___ The input ___

-- ==== Sys2Proof/Syntax.lean ====
section
/-! DEFINITION. The commands that the package takes from outside, one constructor for each row of the opcode table, and
the operands they carry: requesters, lanes, stitches, frames and markers. -/

namespace Sys2Proof

/-- Who makes an access to the package control space (R4, R14). -/
inductive Requester where
  /-- A processor hart: die and core. -/
  | hart (die : Fin 2) (core : Fin 96)
  /-- A host I/O site: H0 or H1. -/
  | hostIo (site : Fin 2)
  /-- A queue processor: compute die and number. -/
  | queueProc (die : Fin 8) (n : Fin 4)
  /-- A package control unit: PCU-A or PCU-B. -/
  | pcu (unit : Fin 2)
  /-- The IEEE 1149.1 port. -/
  | jtag
  /-- The management interface. -/
  | mgmt
  deriving DecidableEq, Repr

/-- An on-package lane site.plane.k (R5). -/
structure Lane where
  site : Fin 24
  plane : Fin 42
  k : Fin 24
  deriving DecidableEq, Repr

/-- A fence indication of a lane (R133): its code, and what the tests of R47 find: the transmit ring's loop reports loss of lock or its
monitor shows less than half the calibrated modulation; the drop filter's loop reports loss of lock. -/
structure FenceSign where
  lane : Lane
  code : Fin 16
  txFault : Bool
  rxFault : Bool
  deriving DecidableEq, Repr

/-- A lane of a link: an on-package lane by its transmit ring, or lane `l` of port `j`, outgoing where it sends and incoming where it receives. -/
inductive LinkLane where
  | pkg (lane : Lane)
  | port (j : Fin 16) (l : Fin 40)
  deriving DecidableEq, Repr

/-- What a fence indication names: an on-package lane, or a lane of a port with its direction and code (R133, R210). -/
inductive FenceTarget where
  | pkg (sign : FenceSign)
  | port (j : Fin 16) (l : Fin 40) (incoming : Bool) (code : Fin 16)
  deriving DecidableEq, Repr

/-- A stitch: the fields of R141. `rsv` is bits [12:0] of the route word, which a stitch that the package sends has zero. -/
structure Stitch where
  version : Nat := 1
  dstNode : Nat := 0
  dstSite : Nat := 0
  srcNode : Nat := 0
  srcSite : Nat := 0
  tenant : Nat := 0
  cls : Nat := 0
  hops : Nat := 0
  escape : Nat := 0
  rsv : Nat := 0
  opcode : Nat := 0
  seq : Nat := 0
  sync : Nat := 0
  start : Nat := 0
  countM1 : Nat := 0
  cnt : Nat := 0
  opf : Nat := 0
  opspec : Nat := 0
  ppa : Nat := 0
  /-- The 64 bytes of DATA; missing bytes are zero. -/
  data : List Nat := []
  entryTs : Nat := 0
  check : Nat := 0
  /-- The requester's own mark on a request at its source adapter; it does not travel. -/
  tag : Nat := 0
  deriving DecidableEq, Repr

/-- A frame of the link layer (R124). The payload is 384 bytes; missing bytes are zero. -/
structure Frame where
  payload : List Nat := []
  seq : Nat := 0
  ack : Nat := 0
  ftype : Nat := 0
  /-- Flag byte: bit 7 REPLAY, bit 6 NAK, bits [3:0] by type (R125). -/
  flags : Nat := 0
  slot : Nat := 0
  rowTag : Nat := 0
  runCheck : Nat := 0
  crc : Nat := 0
  deriving DecidableEq, Repr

___

(Work order) Your response should be each line that includes the word "missing", copied from the records.

(Task solution)
  /-- The 64 bytes of DATA; missing bytes are zero. -/
/-- A frame of the link layer (R124). The payload is 384 bytes; missing bytes are zero. -/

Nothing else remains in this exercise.